たけしは好きだがマニアックなファンではない。つかず離れず、というより相当ライトなファンである。それなりに出版されたものを見たり、テレビ番組やら映画を見たり。といって当代の大スターだから、テレビ番組を見てるくらいファンでなくてもやってるだろう。自分がマニアックに追いかけた芸人だとか、ミュージシャンがいるからこそ、たけしについてはライトのファンと自称すべきなのはわかっている
その程度のファンなので書いてることが間違ってるかもしれないのだが、当番組で一番面白かったというか、おッと思ったのは、井上雅義という人がインタビューで出ていたことで、浅草フランス座でたけしと同時期に裏方をやっていたという人だそうだ。そして自分の知る限りたけしが雑誌の連載などで、文章の最後に、構成・井上雅義として載っている人でゴーストライターとは言わないが、たけしの文筆業の裏方であり、これは自分の想像だが、かなり分量の仕事をたけしの出版物でやっていると思っている。
この人は裏方だから顔を出さない人かなと思っていたので出てきてびっくり。今検索するといくつか顔は出てくるし、たけしについての本を自分の名義で出版もしているらしい。

浅草フランス座について。フランス座が今のどこなのかよく知らない。調べれば出てくるし、それを確認して、あーフランス座は今こうなってるのかって思ったこともあるのだけど、やはり、本で覚えたようなことというのは、身体に入ってこないというか。むしろそういうことを頭に詰め込むのを良しとしない面もある。さて一応文章を書くにあたって、調べてみる。なんとなくそうじゃないかなとは思っていたけど、フランス座って浅草演芸ホールの上にあったのか、そして今は東洋館という演芸の劇場。

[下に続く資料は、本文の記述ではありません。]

-- ==== Sys2Proof/Machine/VecArith.lean ====
section
/-! DEFINITION. Vector and predicate words: elementwise arithmetic, compares, widening, dot products, predicates, VSHAPE, VMOV and
VROT (spec/05_vector_regs.md R129, R133, R137 to R150). -/

namespace Sys2Proof.Machine

/-! ### Lane arithmetic -/

/-- An integer lane's value (R77). -/
def intVal (f x : Nat) : Int := if isI f then sgn (fmtWidth f) x else (x % 2 ^ fmtWidth f : Nat)

/-- An exact integer result into a lane: wrapped, or clamped with SAT (R138). -/
def fitInt (f : Nat) (isat : Bool) (x : Int) : Nat × BitVec 8 :=
  if isat then
    if x < intMin f then (wrap (fmtWidth f) (intMin f), fSAT)
    else if x > intMax f then (wrap (fmtWidth f) (intMax f), fSAT)
    else (wrap (fmtWidth f) x, 0)
  else (wrap (fmtWidth f) x, 0)

/-- An exact result into a floating lane, rounded once (R139). -/
def fitFlt (f : Nat) (mode : Mode) (r : Nat) (x : Num × BitVec 8) : Nat × BitVec 8 :=
  let y := convertNum f mode r x.1
  (y.1, y.2 ||| x.2)

/-- The lane's random value, needed by SR alone. -/
def State.srOf (s : State) (i : Nat) : Nat := if s.vrm ≥ 4 then s.laneRandom i else 0

/-- A lane operation given by its integer and its floating form, with result type `t`. -/
def State.arith (s : State) (t : Nat) (fi : Int → Int → Int → Int) (ff : Mode → Num → Num → Num → Num × BitVec 8)
    (i d a b : Nat) : Nat × BitVec 8 :=
  let f := s.vty
  if isInt f then fitInt t s.visat (fi (intVal t d) (intVal f a) (intVal f b))
  else fitFlt t s.vrm (s.srOf i) (ff s.vrm (decodeNum t d) (decodeNum f a) (decodeNum f b))

def arithWord (fi : Int → Int → Int → Int) (ff : Mode → Num → Num → Num → Num × BitVec 8) (g : Guard) (d a : BitVec 6) (b : Form)
    (s : State) : Except Stop State :=
  laneWord g d a b tIntFlt (fun s i x y z => s.arith s.vty fi ff i x y z) s

def minmaxLane (mx : Bool) (f a b : Nat) : Nat × BitVec 8 :=
  if isInt f then ((if decide (intVal f a < intVal f b) == mx then b else a), 0) else minmaxF f mx a b

def minmaxWord (mx : Bool) (g : Guard) (d a : BitVec 6) (b : Form) (s : State) : Except Stop State :=
  laneWord g d a b tIntFlt (fun s _ _ y z => minmaxLane mx s.vty y z) s

/-- VABS and VNEG of a floating lane: a bit operation, but for NaN (R79, R141). -/
def signFlt (f : Nat) (neg : Bool) (x : Nat) : Nat × BitVec 8 :=
  let n := decodeNum f x
  let top := 2 ^ (fmtWidth f - 1)
  if n.isNan then (fnan f, flagIf n.isSig fIV)
  else if neg then ((x + top) % (2 * top), 0) else (x % top, 0)

def signWord (neg : Bool) (g : Guard) (d a : BitVec 6) (s : State) : Except Stop State :=
  laneWord g d a (.reg a) (fun f => tSigned f || isFlt f)
    (fun s _ _ y _ =>
      if isInt s.vty then fitInt s.vty s.visat (if neg then -(intVal s.vty y) else (intVal s.vty y).natAbs)
      else signFlt s.vty neg y) s

def bitWord (op : Nat → Nat → Nat) (g : Guard) (d a : BitVec 6) (b : Form) (s : State) : Except Stop State :=
  laneWord g d a b tAny (fun s _ _ y z => (lgMask s.vty (op y z), 0)) s

inductive Shift where
  | left | right | arith
deriving DecidableEq, Repr

/-- R142: an amount of the width or more shifts everything out. -/
def shiftLane (k : Shift) (w a c : Nat) : Nat :=
  match k with
  | .left => if c < w then a * 2 ^ c % 2 ^ w else 0
  | .right => if c < w then a / 2 ^ c else 0
  | .arith => wrap w (sgn w a / 2 ^ (if c < w then c else w))

/-- The immediate amount is read unsigned (R134). -/
def shiftWord (k : Shift) (g : Guard) (d a : BitVec 6) (b : Form) (s : State) : Except Stop State :=
  laneWord g d a (match b with | .imm _ => .reg a | x => x) tInt
    (fun s _ _ y z => (shiftLane k (fmtWidth s.vty) y (match b with | .imm x => x.toNat | _ => z), 0)) s

/-- VSEL: the guard's bits choose (R143). -/
def selWord (neg : BitVec 1) (p : BitVec 4) (d a : BitVec 6) (b : Form) (s : State) : Except Stop State :=
  let m := s.readP p.toNat
  laneWord ⟨false, false, 0⟩ d a b tAny (fun s i _ y z => (lgMask s.vty (if m.testBit i == (neg == 0) then y else z), 0)) s

/-! ### Compares (R144) -/

inductive Cmp where
  | eq | ne | lt | le
deriving DecidableEq, Repr
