-- ==== Sys2Proof/Machine/Firmware.lean ====
section
/-! DEFINITION. Firmware images and their slots (spec/26_foreman.md R470). -/

namespace Sys2Proof.Machine

/-! ### The header -/

def fwTarget (l : List Byte) : Nat := leAt l 4 1
def fwVersion (l : List Byte) : Nat := leAt l 8 4
def fwSvn (l : List Byte) : Nat := leAt l 12 2
def fwHvMin (l : List Byte) : Nat := leAt l 14 2
def fwHvMax (l : List Byte) : Nat := leAt l 16 2
def fwHver (l : List Byte) : Nat := leAt l 18 2

/-- The checks of R470, in its order; the header's length is that of the image with its header (log 50). -/
def fwGood (target svn : Nat) (l : List Byte) : Bool :=
  decide (l.length ≥ 256) && leAt l 0 4 == 0x4E4D524A && fwTarget l == target && leAt l 20 4 == l.length &&
  sha384 (l.drop 256) == (l.drop 24).take 48 && Config.signatureGood (l.take 168) && decide (fwSvn l ≥ svn)

/-! ### Slots and fuses -/

/-- Key of a slot: target 0 Foreman, 1 Framer; slot false A, true B. -/
def slotKey (target : Nat) (slot : Bool) : Nat := target * 2 + b2n slot

def Foreman.slot (f : Foreman) (target : Nat) (slot : Bool) : List Byte :=
  Tab.get (Config.flash (slotKey target slot)) f.slots (slotKey target slot)

def Foreman.setSlot (f : Foreman) (target : Nat) (slot : Bool) (l : List Byte) : Foreman :=
  { f with slots := Tab.put f.slots (slotKey target slot) l }

/-- The fuse minimum of SVN. -/
def Foreman.svnMin (f : Foreman) (target : Nat) : Nat := Tab.get (Config.svnFuse target) f.svn target

/-- Raise the fuse minimum to that of a committed image. -/
def Foreman.raiseSvn (f : Foreman) (target : Nat) (l : List Byte) : Foreman :=
  { f with svn := Tab.put f.svn target (max (f.svnMin target) (fwSvn l)) }

/-- The slot of a target that runs. -/
def Foreman.runs (f : Foreman) (target : Nat) : Bool := if target = 0 then f.fma else f.fra

/-- The slot holds an image that passes every check. -/
def Foreman.good (f : Foreman) (target : Nat) (slot : Bool) : Bool := fwGood target (f.svnMin target) (f.slot target slot)

end Sys2Proof.Machine
end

落語が好きだったころ浅草は何度も行った。浅草演芸ホールも何度も行った。そのころフランス座がここだったことなんかも知ったはず。でも興味がないから忘れちゃったのだろう。実際に自分が体験したこととの差である。
浅草は散歩したり浅草演芸ホールじゃない落語会に行ったり、そう定席じゃない落語会。談志を浅草で何度か見た。「浅草談志の会」、これは複数回行った。どれも良かった。あとひとつ、記憶だけで書くがたぶん1995年の1月か2月くらい、飛行機会社の寄席、確か「日航寄席」だったと思うが、飛行機で流す落語の録音をする会で、ラストが談志だった。浅草でやる談志は談志の言うところの良い落語でなく、大衆的、猥雑、レベルの低い、素人に受けるようなものであり、それを楽しそうにやる談志が好きだった
この日航寄席は爆笑だったねえ。談志の前が順子ひろし、その前、仲主任が馬風。談志いわく「馬風、明日順子ひろしときて、おれ。ここでいい落語をやるわけはない」
その後飛行機を題材にしたブラックジョークを延々(自分の記憶では40分くらいやっていたと思う)。それを終え、「ここまでは全部カット、使えるわけがない」と。

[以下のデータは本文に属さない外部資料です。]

-- ==== Sys2Proof/Machine/Truss.lean ====
section
/-! DEFINITION. The matrix words, and the truss: leases, slabs, passes, promotion, row writes and completions (spec/10_truss.md R253 to
R274). -/

namespace Sys2Proof.Machine

/-! ### Lease windows (R73, R256) -/

/-- A window of the stamp table. -/
structure Window where
  first : Nat
  last : Nat
  bay : Nat
deriving DecidableEq, Repr

def windowOf (l : List Byte) : Window :=
  let x := bytesNat l
  ⟨x % 4096, x / 2 ^ 12 % 4096, x / 2 ^ 27 % 8 * 8 + x / 2 ^ 24 % 8⟩

/-- The windows of a stamp-table record. -/
def windowsOf (l : List Byte) : List Window :=
  (List.range (bytesNat ((l.drop 4).take 4))).map fun i => windowOf ((l.drop (8 + 8 * i)).take 8)

/-- The windows of bay `b`, with their numbers. -/
def State.windows (s : State) (b : Nat) : List (Nat × Window) :=
  let ws := windowsOf (s.jobOf b).stamps
  (ws.zip (List.range ws.length)).filterMap fun (w, i) => if w.bay = (s.bay b).index then some (i, w) else none

/-- The frame and the clock within it (R402). -/
def Part.now (x : Part) : Nat × Nat := (x.fnum.toNat, x.sfcClk.toNat)

/-- The window of the bay that is open now: its frame and number. -/
def State.openWindow (s : State) (b : Nat) : Option (Nat × Nat) :=
  let (f, c) := (s.part (s.bay b).partNo).now
  ((s.windows b).find? fun (_, w) => decide (w.first * 8 ≤ c) && decide (c < (w.last + 1) * 8)).map fun (i, _) => (f, i)

/-- A stamp lies in some window of the bay. -/
def State.stampInWindow (s : State) (b t : Nat) : Bool := (s.windows b).any fun (_, w) => decide (w.first ≤ t) && decide (t ≤ w.last)

/-! ### Checks at issue (R258) -/

def tileCheck (c : TrussCmd) (r : Region) : Except Stop Unit :=
  guardE (rowsOk c.rows && colsOk c.n && c.k != 0 && c.intv != 0 && decide (c.intv ≤ 16) &&
    decide ((if c.split then min 256 c.rows else c.rows) ≤ r.rows) && decide (c.n ≤ r.cols)) (trapC 0x2A)

/-- A scale tensor of an operand: w8, in BANK (R85, R258). -/
def scalesView (b : Nat) (h : Word × Word) (s : State) : Except Stop View := do
  let v ← plainView b h 1 s
  guardE (v.fmt == 0x0A) (trapT 0x26 v.tid 0 false)
  return v

/-- The A tensor of a product and, for a block format, its scales: ceil(K/32) for each of its rows. -/
def aViews (b : Nat) (c : TrussCmd) (s : State) : Except Stop (View × View) := do
  let a ← bankView b (c.h hAH) 0 s
  guardE (a.fmt == c.afmt && !(a.plane || a.cmp)) (trapT 0x26 a.tid 0 false)
  if isBlock c.afmt then
    let q ← scalesView b (c.h hSAH) s
    guardE (q.rank == 2 && nth 0 q.ext 1 == (nth 0 a.ext 1 + 31) / 32 && decide (a.lim 0 ≤ q.lim 0)) (trapT 0x21 q.tid 0 false)
    return (a, q)
  else return (a, a)

/-- The B tensor of a slab and, for a block format, its scales: ceil(K/32) for each column (log 23). -/
def bViews (b : Nat) (c : TrussCmd) (s : State) : Except Stop (View × View) := do
  let v ← bankView b (c.h hBH) 1 s
  guardE (v.fmt == c.bfmt && (v.plane || v.cmp)) (trapT 0x26 v.tid 0 false)
  if isBlock c.bfmt then
    let q ← scalesView b (c.h hSBH) s
    guardE (q.rank == 2 && q.lim 0 == (v.lim 0 + 31) / 32 && decide (nth 0 v.ext 1 ≤ nth 0 q.ext 1)) (trapT 0x21 q.tid 0 false)
    return (v, q)
  else return (v, v)

/-- Rows of A that a product reads: index entries, or 0 to M − 1. -/
def aRows (b : Nat) (c : TrussCmd) (a : View) (s : State) : Except Stop (List Nat) :=
  if c.gather then do
    let v ← vectorView b (c.h hIXAH) 0x0C c.rows s
    let l := s.vector_ b v c.rows
    guardE (l.all fun r => decide (r < a.lim 0)) (trapT 0x2B a.tid 0 false)
    return l
  else do
    guardE (decide (c.rows ≤ a.lim 0)) (a.outside 0 (a.lim 0 * nth 0 a.ext 1 : Nat))
    return List.range c.rows

/-- Columns of B that a slab takes. -/
def bCols (b : Nat) (c : TrussCmd) (v : View) (s : State) : Except Stop (List Nat) :=
  if c.ixben then do
    let x ← vectorView b (c.h hIXBH) 0x0C c.n s
    let l := s.vector_ b x c.n
    guardE (l.all fun r => decide (r < v.lim 1)) (trapT 0x2B v.tid 0 false)
    return l
  else do
    guardE (decide (c.norg + c.n ≤ v.lim 1)) (v.outside 1 (v.lim 1 : Nat))
    return upTo c.norg (c.norg + c.n)

/-- The shape of a map's row count for a product with MAPN (R283). -/
def mapRows (b : Nat) (c : TrussCmd) (s : State) : Except Stop Nat :=
  if c.gather && c.mapn then do
    c.familyCheck
    let v ← mapView b c false s
    let x ← mapCheck b c v s
    return x.nb
  else return c.m

/-- The block bitmap of BMH is large enough for the B tensor as its handle shows it (R208, R261). -/
def bitmapCheck (b : Nat) (c : TrussCmd) (v : View) (s : State) : Except Stop Unit := do
  let x ← bankView b (c.h hBMH) 1 s
  guardE (x.fmt == 0x0A && !(x.plane || x.cmp)) (trapT 0x26 x.tid 0 false)
  let need := (v.lim 0 + c.bs - 1) / c.bs * ((v.lim 1 + c.bs - 1) / c.bs)
  guardE (decide (x.lim 0 * (x.ext.drop 1).foldl (· * ·) 1 * 8 ≥ need)) (trapT 0x2C x.tid 0 false)

def loadbCheck (b : Nat) (c : TrussCmd) (s : State) : Except Stop TrussCmd := do
  guardE (decide (c.prec < 6) && bFmtOk c.prec c.bfmt) (trapC 0x27)
  guardE (colsOk c.n && c.k != 0) (trapC 0x2A)
  let (v, _) ← bViews b c s
  guardE (v.rank == 2) (v.outside 1 0)
  let km := c.kmax
  guardE (km == 0 || decide (c.korg + km ≤ v.lim 0)) (v.outside 1 (v.lim 0 * nth 0 v.ext 1 : Nat))
  let _ ← bCols b c v s
  if c.bmen then bitmapCheck b c v s else .ok ()
  return { c with bm := c.bmen || v.cmp }

def mmaCheck (b : Nat) (c : TrussCmd) (s : State) : Except Stop TrussCmd := do
  let p := (s.bay b).pred
  guardE (decide (c.prec < 6) && bFmtOk c.prec c.bfmt && aFmtOk c.prec c.bfmt c.afmt) (trapC 0x27)
  let rows ← mapRows b c s
  let c := { c with rows := rows }
  let r ← regionOf (nth 0 c.zs 0)
  tileCheck c r
  guardE (!(isBlock c.bfmt && r.i32)) (trapC 0x29)
  let (a, _) ← aViews b c s
  guardE (a.rank == 2) (a.outside 0 0)
  let _ ← aRows b c a s
  let km := c.kmax
  guardE (km == 0 || decide (c.korg + km ≤ a.lim 1)) (a.outside 0 (a.lim 1 : Nat))
  guardE (!c.sparse || p.bm != some false) (trapC 0x2C)
  guardE (!(c.shadow && !r.shd) && !(!c.shadow && p.opens.contains c.z)) (trapC 0x2D)
  guardE (!c.split || (decide (c.rows > 256) && !c.shadow)) (trapC 0x2E)
  return c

そういや客から、「パラシュートでジョークを」と声がかかり、談志が詰まったところで客から「すいません、もういいです」、しかし談志が無理やりやったね「操縦する飛行機が故郷の空へ。そこで故障して、落下傘で緊急降下。で、「おっかさん、ただいま」」とかいう感じ
この日はそのころよくやっていた「風呂敷」。これ落げが「お前のやり方がうまいから、目の前に見えるようだった」みたいな感じなのだが、「目の前」と「目の当たり」が混ざっちゃう感じでの失敗。録音だから録り直そうともう一度やるも失敗。そこで馬風が出てきて、「もう一回もう一回」と。再度やって、ようやっと終わった。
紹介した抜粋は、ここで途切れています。